* **Brief**
Produce an exact copy of the lines from the line containing "rxPick s else .fault .beforeReset" through the last line of the listing below, both ends included, and nothing else.

──────

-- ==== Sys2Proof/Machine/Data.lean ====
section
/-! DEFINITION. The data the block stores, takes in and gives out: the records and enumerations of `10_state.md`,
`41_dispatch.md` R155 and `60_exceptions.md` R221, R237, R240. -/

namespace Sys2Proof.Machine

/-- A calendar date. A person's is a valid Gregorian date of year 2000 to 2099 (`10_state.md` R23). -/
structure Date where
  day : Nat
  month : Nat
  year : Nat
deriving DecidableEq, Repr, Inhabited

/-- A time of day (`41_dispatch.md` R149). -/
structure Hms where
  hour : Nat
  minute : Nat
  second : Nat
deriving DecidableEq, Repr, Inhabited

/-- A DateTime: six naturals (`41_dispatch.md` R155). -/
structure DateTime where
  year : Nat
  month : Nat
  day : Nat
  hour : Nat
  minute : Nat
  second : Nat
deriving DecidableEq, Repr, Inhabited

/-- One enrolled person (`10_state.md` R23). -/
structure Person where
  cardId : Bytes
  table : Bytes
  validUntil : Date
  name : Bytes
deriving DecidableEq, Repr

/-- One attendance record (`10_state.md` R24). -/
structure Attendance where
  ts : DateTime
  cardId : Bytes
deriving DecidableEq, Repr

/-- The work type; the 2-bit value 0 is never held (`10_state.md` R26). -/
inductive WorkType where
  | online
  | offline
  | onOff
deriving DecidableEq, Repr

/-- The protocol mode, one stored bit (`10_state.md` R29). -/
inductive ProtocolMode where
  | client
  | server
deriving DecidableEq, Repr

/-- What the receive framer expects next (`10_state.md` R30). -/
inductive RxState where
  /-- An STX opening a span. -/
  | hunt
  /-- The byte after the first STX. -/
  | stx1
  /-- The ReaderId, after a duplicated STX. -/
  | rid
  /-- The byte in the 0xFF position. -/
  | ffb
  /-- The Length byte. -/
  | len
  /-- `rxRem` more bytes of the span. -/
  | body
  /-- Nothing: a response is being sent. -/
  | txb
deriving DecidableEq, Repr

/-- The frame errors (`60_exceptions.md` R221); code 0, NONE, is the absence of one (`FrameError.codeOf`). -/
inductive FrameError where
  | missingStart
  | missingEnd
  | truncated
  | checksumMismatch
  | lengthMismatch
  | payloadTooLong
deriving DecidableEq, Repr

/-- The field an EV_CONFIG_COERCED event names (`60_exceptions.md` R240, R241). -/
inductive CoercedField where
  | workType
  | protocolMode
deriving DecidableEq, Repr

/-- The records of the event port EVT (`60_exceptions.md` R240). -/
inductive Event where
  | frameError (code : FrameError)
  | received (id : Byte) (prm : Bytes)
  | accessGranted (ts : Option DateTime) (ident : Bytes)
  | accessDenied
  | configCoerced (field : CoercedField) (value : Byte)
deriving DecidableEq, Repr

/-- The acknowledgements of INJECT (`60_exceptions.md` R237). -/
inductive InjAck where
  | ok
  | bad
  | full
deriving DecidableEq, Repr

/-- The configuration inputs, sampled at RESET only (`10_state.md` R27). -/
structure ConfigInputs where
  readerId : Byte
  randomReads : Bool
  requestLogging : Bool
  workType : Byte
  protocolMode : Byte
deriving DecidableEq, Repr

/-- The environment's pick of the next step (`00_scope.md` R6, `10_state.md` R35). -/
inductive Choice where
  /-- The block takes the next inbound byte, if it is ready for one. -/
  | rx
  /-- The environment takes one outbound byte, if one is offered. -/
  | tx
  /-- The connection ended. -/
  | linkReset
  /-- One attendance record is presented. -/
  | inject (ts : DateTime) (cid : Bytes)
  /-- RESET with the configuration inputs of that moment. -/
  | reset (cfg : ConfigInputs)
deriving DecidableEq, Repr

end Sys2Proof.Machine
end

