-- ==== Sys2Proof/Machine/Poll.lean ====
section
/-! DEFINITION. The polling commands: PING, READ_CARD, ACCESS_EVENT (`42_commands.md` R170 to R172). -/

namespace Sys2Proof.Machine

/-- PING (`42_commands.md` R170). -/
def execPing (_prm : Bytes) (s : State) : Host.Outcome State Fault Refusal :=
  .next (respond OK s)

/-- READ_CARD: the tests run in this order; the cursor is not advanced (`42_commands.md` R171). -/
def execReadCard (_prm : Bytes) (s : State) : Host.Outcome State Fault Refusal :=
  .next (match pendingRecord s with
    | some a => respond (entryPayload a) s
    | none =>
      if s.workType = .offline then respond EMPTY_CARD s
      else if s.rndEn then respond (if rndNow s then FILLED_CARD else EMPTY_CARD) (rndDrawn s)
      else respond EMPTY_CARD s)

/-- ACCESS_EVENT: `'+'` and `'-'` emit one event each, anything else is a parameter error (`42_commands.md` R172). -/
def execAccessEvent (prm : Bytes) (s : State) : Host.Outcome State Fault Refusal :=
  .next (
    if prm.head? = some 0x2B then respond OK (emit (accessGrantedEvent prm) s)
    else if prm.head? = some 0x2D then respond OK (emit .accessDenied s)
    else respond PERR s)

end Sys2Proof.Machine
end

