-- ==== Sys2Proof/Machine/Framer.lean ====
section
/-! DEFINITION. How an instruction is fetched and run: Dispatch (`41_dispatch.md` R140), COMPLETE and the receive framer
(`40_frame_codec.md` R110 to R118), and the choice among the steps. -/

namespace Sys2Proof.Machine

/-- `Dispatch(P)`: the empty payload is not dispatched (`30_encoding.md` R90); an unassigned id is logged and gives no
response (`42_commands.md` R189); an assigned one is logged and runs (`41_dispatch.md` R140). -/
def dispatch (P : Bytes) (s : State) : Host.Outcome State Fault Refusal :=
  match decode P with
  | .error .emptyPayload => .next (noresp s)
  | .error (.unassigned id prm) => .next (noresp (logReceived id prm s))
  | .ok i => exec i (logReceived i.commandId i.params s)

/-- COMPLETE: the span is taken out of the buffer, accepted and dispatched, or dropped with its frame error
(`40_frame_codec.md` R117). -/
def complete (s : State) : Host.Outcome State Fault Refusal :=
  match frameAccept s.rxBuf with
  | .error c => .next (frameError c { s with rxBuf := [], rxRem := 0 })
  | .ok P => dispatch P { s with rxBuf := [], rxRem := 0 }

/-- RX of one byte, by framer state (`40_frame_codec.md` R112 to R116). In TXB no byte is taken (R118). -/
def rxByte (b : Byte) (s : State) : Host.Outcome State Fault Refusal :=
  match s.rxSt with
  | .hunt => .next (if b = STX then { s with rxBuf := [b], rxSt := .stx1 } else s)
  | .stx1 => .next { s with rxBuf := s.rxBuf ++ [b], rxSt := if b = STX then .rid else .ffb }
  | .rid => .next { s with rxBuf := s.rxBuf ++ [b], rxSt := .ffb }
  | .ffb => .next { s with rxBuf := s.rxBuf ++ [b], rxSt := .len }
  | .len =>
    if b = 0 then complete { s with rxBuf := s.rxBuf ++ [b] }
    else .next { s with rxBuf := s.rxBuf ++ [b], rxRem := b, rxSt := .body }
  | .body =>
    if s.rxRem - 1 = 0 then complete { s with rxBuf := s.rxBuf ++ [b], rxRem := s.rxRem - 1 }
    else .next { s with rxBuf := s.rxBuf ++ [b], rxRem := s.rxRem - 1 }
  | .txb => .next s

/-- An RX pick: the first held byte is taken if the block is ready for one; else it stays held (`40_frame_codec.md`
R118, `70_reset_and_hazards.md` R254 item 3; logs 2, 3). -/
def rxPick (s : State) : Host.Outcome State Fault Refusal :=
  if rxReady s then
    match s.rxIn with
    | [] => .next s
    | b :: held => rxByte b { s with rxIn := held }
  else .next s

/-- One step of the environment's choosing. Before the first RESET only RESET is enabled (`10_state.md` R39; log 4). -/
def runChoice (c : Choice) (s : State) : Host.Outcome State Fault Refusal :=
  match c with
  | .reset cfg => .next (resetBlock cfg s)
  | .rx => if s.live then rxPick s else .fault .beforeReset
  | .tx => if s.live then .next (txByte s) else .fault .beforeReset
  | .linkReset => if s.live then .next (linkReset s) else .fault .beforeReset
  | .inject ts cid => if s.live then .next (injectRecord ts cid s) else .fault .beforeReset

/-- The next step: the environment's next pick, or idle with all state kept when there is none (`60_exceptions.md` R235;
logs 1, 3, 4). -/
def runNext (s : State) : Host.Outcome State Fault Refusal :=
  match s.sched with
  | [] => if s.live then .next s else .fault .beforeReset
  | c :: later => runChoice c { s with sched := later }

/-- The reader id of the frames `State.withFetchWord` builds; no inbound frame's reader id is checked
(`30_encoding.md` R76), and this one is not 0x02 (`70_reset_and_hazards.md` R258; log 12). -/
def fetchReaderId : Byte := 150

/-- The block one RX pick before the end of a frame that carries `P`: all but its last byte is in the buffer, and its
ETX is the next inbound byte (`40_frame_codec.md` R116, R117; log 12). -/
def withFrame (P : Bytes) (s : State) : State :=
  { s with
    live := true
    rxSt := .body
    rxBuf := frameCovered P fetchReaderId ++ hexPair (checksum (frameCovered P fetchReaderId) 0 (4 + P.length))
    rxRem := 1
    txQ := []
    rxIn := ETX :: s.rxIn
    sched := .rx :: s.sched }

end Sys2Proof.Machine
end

──────

* **Answer section**
  | .rx => if s.live then rxPick s else .fault .beforeReset
  | .tx => if s.live then .next (txByte s) else .fault .beforeReset
  | .linkReset => if s.live then .next (linkReset s) else .fault .beforeReset
  | .inject ts cid => if s.live then .next (injectRecord ts cid s) else .fault .beforeReset

/-- The next step: the environment's next pick, or idle with all state kept when there is none (`60_exceptions.md` R235;
logs 1, 3, 4). -/
def runNext (s : State) : Host.Outcome State Fault Refusal :=
  match s.sched with
  | [] => if s.live then .next s else .fault .beforeReset
  | c :: later => runChoice c { s with sched := later }

/-- The reader id of the frames `State.withFetchWord` builds; no inbound frame's reader id is checked
(`30_encoding.md` R76), and this one is not 0x02 (`70_reset_and_hazards.md` R258; log 12). -/
def fetchReaderId : Byte := 150

/-- The block one RX pick before the end of a frame that carries `P`: all but its last byte is in the buffer, and its
ETX is the next inbound byte (`40_frame_codec.md` R116, R117; log 12). -/
def withFrame (P : Bytes) (s : State) : State :=
  { s with
    live := true
    rxSt := .body
    rxBuf := frameCovered P fetchReaderId ++ hexPair (checksum (frameCovered P fetchReaderId) 0 (4 + P.length))
    rxRem := 1
    txQ := []
    rxIn := ETX :: s.rxIn
    sched := .rx :: s.sched }

end Sys2Proof.Machine
end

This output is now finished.